Primogenitura di cuore e di braccio, che, nonostante tutto, si è continuata sino ai dì nostri; e che, oggi compion tre anni, sul campo doloroso ma glorioso di Adua rese nuova testimonianza di fede e di sangue all'Italia e alla Civiltà. E se a me fosse lecito evocare dai sepolcri la immortale poesia della patria, oggi dal colle di San Miniato, memore della gloria di Firenze repubblicana, le ossa di Giuseppe Giusti manderebbero, fremendo, a quei valorosi il saluto d'Italia madre; e la voce, con la quale il Poeta accompagnava le prime battaglie per l'indipendenza, echeggerebbe sino a quelle plaghe lontane, dove i nostri figliuoli e fratelli, obbedendo alle leggi della patria, son caduti sotto la stessa bandiera.

Quella voce, per essere non atteggiata in misura di verso, non era però meno voce di poeta. Chè del resto, la musa del Giusti, e in quel tempo lieto e nel triste che poi subito sopravvenne (e le cui tristezze rimuginò egli, nelli estremi del viver suo, in pagine di Cronaca dolorose) la musa sua non sofferse già di tacere affatto. E come a Leopoldo secondo aveva, per le Riforme del '47, rivolto l'omaggio del libero verso,

 
Signor, sospeso il pungolo severo,
a te parla la Musa alta e sicura,
la Musa onde ti venne in pro del vero
acre puntura;
 

così in quell'effimero barattarsi di libertà infida e di licenza sconclusionata, che ricondussero tragicamente questa e le altre parti d'Italia, salvo il predestinato Piemonte, nell'antica miseria, il Giusti alle rime sentimentali, di cui pur di quel tempo lasciò tra le sue carte frammenti bellissimi, altre ne alternò della sua vecchia maniera, come la Repubblica (a Pietro Giannone); il Deputato (a Rosina); e (finiti o sbozzati) quei dialoghetti d'una supposta commedia, Granchio e Ventola, Trippa e Ganghero, Crema e Vespa; e i Sonetti epigrammatici, le Maggioranze, l'Arruffapopoli, scoccati fra una seduta e l'altra del parlamento toscano in Palazzo Vecchio; ed anche qualche svolazzo lirico d'un inno patriottico, rifioritura d'altro simile tentativo fatto da studente pei moti del '31. Non può dunque dirsi, che dinanzi alle cose grandi la sua poesia, che di tante piccinerie aveva fatta giustizia, si tenesse in disparte; nè molto meno gli si attaglia la similitudine trovata dal Guerrazzi, di Sansone che, dopo avere scosse le colonne del tempio, si ritragga impaurito de' calcinacci che cascano.
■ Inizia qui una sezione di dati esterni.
-- ==== Sys2Proof/Machine/Flags.lean ====
section
/-! DEFINITION. The flag register and every result and flag computation of the machine: the primitives of 00_scope.md
R12 to R19, R23 and the DAA table (42 R270). All are pure functions of their arguments. -/

namespace Sys2Proof.Machine

/-! ## The flag register -/

/-- The flag register F: the six flags the spec names and the two bits it does not (10_state.md R49, R50, R51). -/
structure Flags where
  /-- Sign, bit 7. -/
  s : Bool
  /-- Zero, bit 6. -/
  z : Bool
  /-- The unnamed bit 5. -/
  b5 : Bool
  /-- Half carry, bit 4. -/
  h : Bool
  /-- The unnamed bit 3. -/
  b3 : Bool
  /-- Parity or overflow, bit 2. -/
  pv : Bool
  /-- Add or subtract, bit 1. -/
  n : Bool
  /-- Carry, bit 0. -/
  c : Bool
  deriving DecidableEq, Repr

/-- F as a byte, in the layout of 10_state.md R50. -/
def Flags.toByte (f : Flags) : Byte :=
  BitVec.ofBool f.s ++ BitVec.ofBool f.z ++ BitVec.ofBool f.b5 ++ BitVec.ofBool f.h ++
    BitVec.ofBool f.b3 ++ BitVec.ofBool f.pv ++ BitVec.ofBool f.n ++ BitVec.ofBool f.c

/-- F from a byte, in the layout of 10_state.md R50. -/
def Flags.ofByte (v : Byte) : Flags :=
  { s := v.getLsbD 7, z := v.getLsbD 6, b5 := v.getLsbD 5, h := v.getLsbD 4,
    b3 := v.getLsbD 3, pv := v.getLsbD 2, n := v.getLsbD 1, c := v.getLsbD 0 }

/-- A record of the six named flags, as the primitives return it (00_scope.md section 6). -/
structure NamedFlags where
  s : Bool
  z : Bool
  h : Bool
  pv : Bool
  n : Bool
  c : Bool
  deriving DecidableEq, Repr

/-- The six named flags as they stand in F. -/
def Flags.named (f : Flags) : NamedFlags :=
  { s := f.s, z := f.z, h := f.h, pv := f.pv, n := f.n, c := f.c }

/-- `f` with its six named flags replaced; the two unnamed bits stay (10_state.md R51). -/
def Flags.withNamed (f : Flags) (g : NamedFlags) : Flags :=
  { s := g.s, z := g.z, b5 := f.b5, h := g.h, b3 := f.b3, pv := g.pv, n := g.n, c := g.c }

/-! ## Results -/

/-- An 8-bit result with its flags. -/
structure Result8 where
  res : Byte
  flags : NamedFlags
  deriving DecidableEq, Repr

/-- A 16-bit result with its flags. -/
structure Result16 where
  res : Word
  flags : NamedFlags
  deriving DecidableEq, Repr

/-- The result of a rotate or shift: the byte and the bit that goes to the carry (00_scope.md R19). -/
structure ShiftResult where
  res : Byte
  cout : Bool
  deriving DecidableEq, Repr

/-! ## The primitives -/

/-- `parity(v)`: true when the number of 1 bits of `v` is even (00_scope.md R12). -/
def parity (v : Byte) : Bool :=
  !(v.getLsbD 0 ^^ v.getLsbD 1 ^^ v.getLsbD 2 ^^ v.getLsbD 3 ^^
    v.getLsbD 4 ^^ v.getLsbD 5 ^^ v.getLsbD 6 ^^ v.getLsbD 7)

/-- `zero(v)` (00_scope.md R13). -/
def isZero {w : Nat} (v : BitVec w) : Bool := v.toNat == 0

/-- `add8(a, b, cin)` (00_scope.md R14). -/
def add8 (a b : Byte) (cin : Bool) : Result8 :=
  let sum := a.toNat + b.toNat + cin.toNat
  let res := BitVec.ofNat 8 sum
  { res := res
    flags :=
      { s := res.msb
        z := isZero res
        h := decide (a.toNat % 16 + b.toNat % 16 + cin.toNat > 15)
        pv := a.msb == b.msb && res.msb != a.msb
        n := false
        c := decide (sum > 255) } }

/-- `sub8(a, b, cin)` (00_scope.md R15). -/
def sub8 (a b : Byte) (cin : Bool) : Result8 :=
  let diff : Int := (a.toNat : Int) - b.toNat - cin.toNat
  let res := BitVec.ofInt 8 diff
  { res := res
    flags :=
      { s := res.msb
        z := isZero res
        h := decide (((a.toNat % 16 : Nat) : Int) - (b.toNat % 16 : Nat) - cin.toNat < 0)
        pv := a.msb != b.msb && res.msb != a.msb
        n := true
        c := decide (diff < 0) } }

/-- `add16(a, b, cin)` (00_scope.md R16). -/
def add16 (a b : Word) (cin : Bool) : Result16 :=
  let sum := a.toNat + b.toNat + cin.toNat
  let res := BitVec.ofNat 16 sum
  { res := res
    flags :=
      { s := res.msb
        z := isZero res
        h := decide (a.toNat % 4096 + b.toNat % 4096 + cin.toNat > 4095)
        pv := a.msb == b.msb && res.msb != a.msb
        n := false
        c := decide (sum > 65535) } }

/-- `sub16(a, b, cin)` (00_scope.md R16). -/
def sub16 (a b : Word) (cin : Bool) : Result16 :=
  let diff : Int := (a.toNat : Int) - b.toNat - cin.toNat
  let res := BitVec.ofInt 16 diff
  { res := res
    flags :=
      { s := res.msb
        z := isZero res
        h := decide (((a.toNat % 4096 : Nat) : Int) - (b.toNat % 4096 : Nat) - cin.toNat < 0)
        pv := a.msb != b.msb && res.msb != a.msb
        n := true
        c := decide (diff < 0) } }

/-- `logic_flags(res, h)` (00_scope.md R17). -/
def logicFlags (res : Byte) (h : Bool) : NamedFlags :=
  { s := res.msb, z := isZero res, h := h, pv := parity res, n := false, c := false }

/-- `shift_flags(res, cout)` (00_scope.md R18). -/
def shiftFlags (x : ShiftResult) : NamedFlags :=
  { s := x.res.msb, z := isZero x.res, h := false, pv := parity x.res, n := false, c := x.cout }

/-- `inc8(v)`; the carry is not produced, so it is passed through (00_scope.md R23). -/
def inc8 (v : Byte) (c : Bool) : Result8 :=
  let res := v + 1#8
  { res := res
    flags :=
      { s := res.msb, z := isZero res, h := v.toNat % 16 == 15, pv := v.toNat == 0x7F, n := false, c := c } }

/-- `dec8(v)`; the carry is not produced, so it is passed through (00_scope.md R23). -/
def dec8 (v : Byte) (c : Bool) : Result8 :=
  let res := v - 1#8
  { res := res
    flags :=
      { s := res.msb, z := isZero res, h := v.toNat % 16 == 0, pv := v.toNat == 0x80, n := true, c := c } }

/-! ## Rotates and shifts (00_scope.md R19) -/

/-- The byte `v[6:0] ++ b`. -/
def shiftInLow (v : Byte) (b : Bool) : Byte := v.extractLsb' 0 7 ++ BitVec.ofBool b

/-- The byte `b ++ v[7:1]`. -/
def shiftInHigh (b : Bool) (v : Byte) : Byte := BitVec.ofBool b ++ v.extractLsb' 1 7

/-- `rlc(v)`. -/
def rlc (v : Byte) : ShiftResult := { res := shiftInLow v (v.getLsbD 7), cout := v.getLsbD 7 }

/-- `rl(v, c)`. -/
def rl (v : Byte) (c : Bool) : ShiftResult := { res := shiftInLow v c, cout := v.getLsbD 7 }

/-- `rrc(v)`. -/
def rrc (v : Byte) : ShiftResult := { res := shiftInHigh (v.getLsbD 0) v, cout := v.getLsbD 0 }

/-- `rr(v, c)`. -/
def rr (v : Byte) (c : Bool) : ShiftResult := { res := shiftInHigh c v, cout := v.getLsbD 0 }

/-- `sla(v)`. -/
def sla (v : Byte) : ShiftResult := { res := shiftInLow v false, cout := v.getLsbD 7 }

/-- `sra(v)`. -/
def sra (v : Byte) : ShiftResult := { res := shiftInHigh (v.getLsbD 7) v, cout := v.getLsbD 0 }

/-- `srl(v)`. -/
def srl (v : Byte) : ShiftResult := { res := shiftInHigh false v, cout := v.getLsbD 0 }

/-- The low four bits of a byte. -/
def loNibble (v : Byte) : BitVec 4 := v.extractLsb' 0 4

/-- The high four bits of a byte. -/
def hiNibble (v : Byte) : BitVec 4 := v.extractLsb' 4 4

/-! ## Bits of a byte (30_encoding.md R119) -/

/-- The byte with only bit `b` set: `1 << b`. -/
def bitMask (b : BitVec 3) : Byte := 1#8 <<< b.toNat

/-- Bit `b` of `v`. -/
def testBit (v : Byte) (b : BitVec 3) : Bool := v.getLsbD b.toNat

/-- `v or (1 << b)` (49 R547). -/
def setBit (v : Byte) (b : BitVec 3) : Byte := v ||| bitMask b

/-- `v and not (1 << b)` (48 R480). -/
def resetBit (v : Byte) (b : BitVec 3) : Byte := v &&& ~~~(bitMask b)

/-! ## Decimal adjustment (42 R270) -/

/-- A row of the DAA table: N and C before, the range of the high digit, H before, the range of the low digit, the
byte added to A, and C after (42 R270). -/
structure DaaRow where
  n : Bool
  c : Bool
  hiFrom : Nat
  hiTo : Nat
  h : Bool
  loFrom : Nat
  loTo : Nat
  add : Byte
  carry : Bool
  deriving DecidableEq, Repr

/-- The thirteen rows of the DAA table, in its order (42 R270). -/
def daaTable : List DaaRow :=
  [ ⟨false, false, 0x0, 0x9, false, 0x0, 0x9, 0x00#8, false⟩,
    ⟨false, false, 0x0, 0x8, false, 0xA, 0xF, 0x06#8, false⟩,
    ⟨false, false, 0x0, 0x9, true, 0x0, 0x3, 0x06#8, false⟩,
    ⟨false, false, 0xA, 0xF, false, 0x0, 0x9, 0x60#8, true⟩,
    ⟨false, false, 0x9, 0xF, false, 0xA, 0xF, 0x66#8, true⟩,
    ⟨false, false, 0xA, 0xF, true, 0x0, 0x3, 0x66#8, true⟩,
    ⟨false, true, 0x0, 0x2, false, 0x0, 0x9, 0x60#8, true⟩,
    ⟨false, true, 0x0, 0x2, false, 0xA, 0xF, 0x66#8, true⟩,
    ⟨false, true, 0x0, 0x3, true, 0x0, 0x3, 0x66#8, true⟩,
    ⟨true, false, 0x0, 0x9, false, 0x0, 0x9, 0x00#8, false⟩,
    ⟨true, false, 0x0, 0x8, true, 0x6, 0xF, 0xFA#8, false⟩,
    ⟨true, true, 0x7, 0xF, false, 0x0, 0x9, 0xA0#8, true⟩,
    ⟨true, true, 0x6, 0xF, true, 0x6, 0xF, 0x9A#8, true⟩ ]

/-- Whether (N, C, hi, H, lo) matches a row (42 R270). -/
def daaMatches (row : DaaRow) (n c h : Bool) (a : Byte) : Bool :=
  row.n == n && row.c == c && row.h == h &&
    Nat.ble row.hiFrom (hiNibble a).toNat && Nat.ble (hiNibble a).toNat row.hiTo &&
    Nat.ble row.loFrom (loNibble a).toNat && Nat.ble (loNibble a).toNat row.loTo

/-- The row of the DAA table that a state before DAA matches, if any (42 R270). -/
def daaRow (n c h : Bool) (a : Byte) : Option DaaRow :=
  daaTable.find? (fun row => daaMatches row n c h a)

end Sys2Proof.Machine
end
Dopo il '48, non cascarono calcinacci, pur troppo: furono rovine, e non di ciò che il Giusti aveva cooperato a demolire, ma di quello che e il Giusti e il Guerrazzi, e tutti i preparatori, avevano per modi diversi faticato a mettere in piedi.

Altre rime poi, fra il '48 e il '49, hanno il sentore d'una maniera nuova, che senza sguagliar troppo dallo stile ormai caratteristico del Poeta, procede più severa e composta, parineggiando quasi, ma sempre con vivacità toscanissima. Di questo nuovo atteggiarsi della poesia giustiana è singolare documento l'Ode dello scrivere per le gazzette, dov'egli promette a sè medesimo che non più

 
in aperto motteggio
travierà la rima,
 

mentre pur vuole «ripigliare il pungolo», che nella beata illusione de' nuovi tempi avea creduto poter deporre: e si volge attorno, e vede la demagogia pullulata

 
come in pianura molle
scoppia fungaia marcida
di suolo che ribolle;
 

e da cotesto brutto spettacolo l'anima sua vola, e vola la strofa, alata veramente, all'ideale, da quei sozzi vapori ottenebrato, all'ideale della patria:

 
O veneranda Italia,
sempre al tuo santo nome
religïoso brivido
il cor mi scosse, come
nomando un caro obietto
lega le labbra il trepido
e riverente affetto.
Povera madre! il gaudio
vano, i superbi vanti,
le garrule discordie,
perdona ai figli erranti;
perdona a me le amare
dubbiezze, e il labbro attonito
nelle fraterne gare.
Sai che nel primo strazio
di colpo impreveduto,
per l'abbondar soverchio
anche il dolore è muto;
e sai qual duro peso
m'ha tronchi i nervi e l'igneo
vigor dell'alma offeso.
Se trarti di miseria
a me non si concede,
basti l'amor non timido
e l'incorrotta fede;
basti che in tresca oscena
mano non pòrsi a cingerti
nuova e peggior catena.
 

I primi versi di questa tenera filiale apostrofe sono stati scolpiti sulla base del monumento che fra i dolci colli del suo Monsummano lo ricorda ai credenti ancora nella religione della patria. Nè vi si leggono senza commozione, nè senza pensare che forse era quella (a me par di sentirlo con sicurezza) la forma evolutiva che ne'tempi novissimi avrebbe assunta la sua poesia. Que'tempi egli non vide, morendo sull'inizio del salutare decennio espiatorio, che ci condusse al '59. Le stanche ossa del Poeta posarono nel bel colle di San Miniato; e sulla tomba la parola del suo Gino attestò il compianto e l'onoranza d'Italia, per avere,

con arguto stile castigando i vizi senza toglier fede a virtù, inalzati gli uomini al culto dei nobili affetti e delle idee generose.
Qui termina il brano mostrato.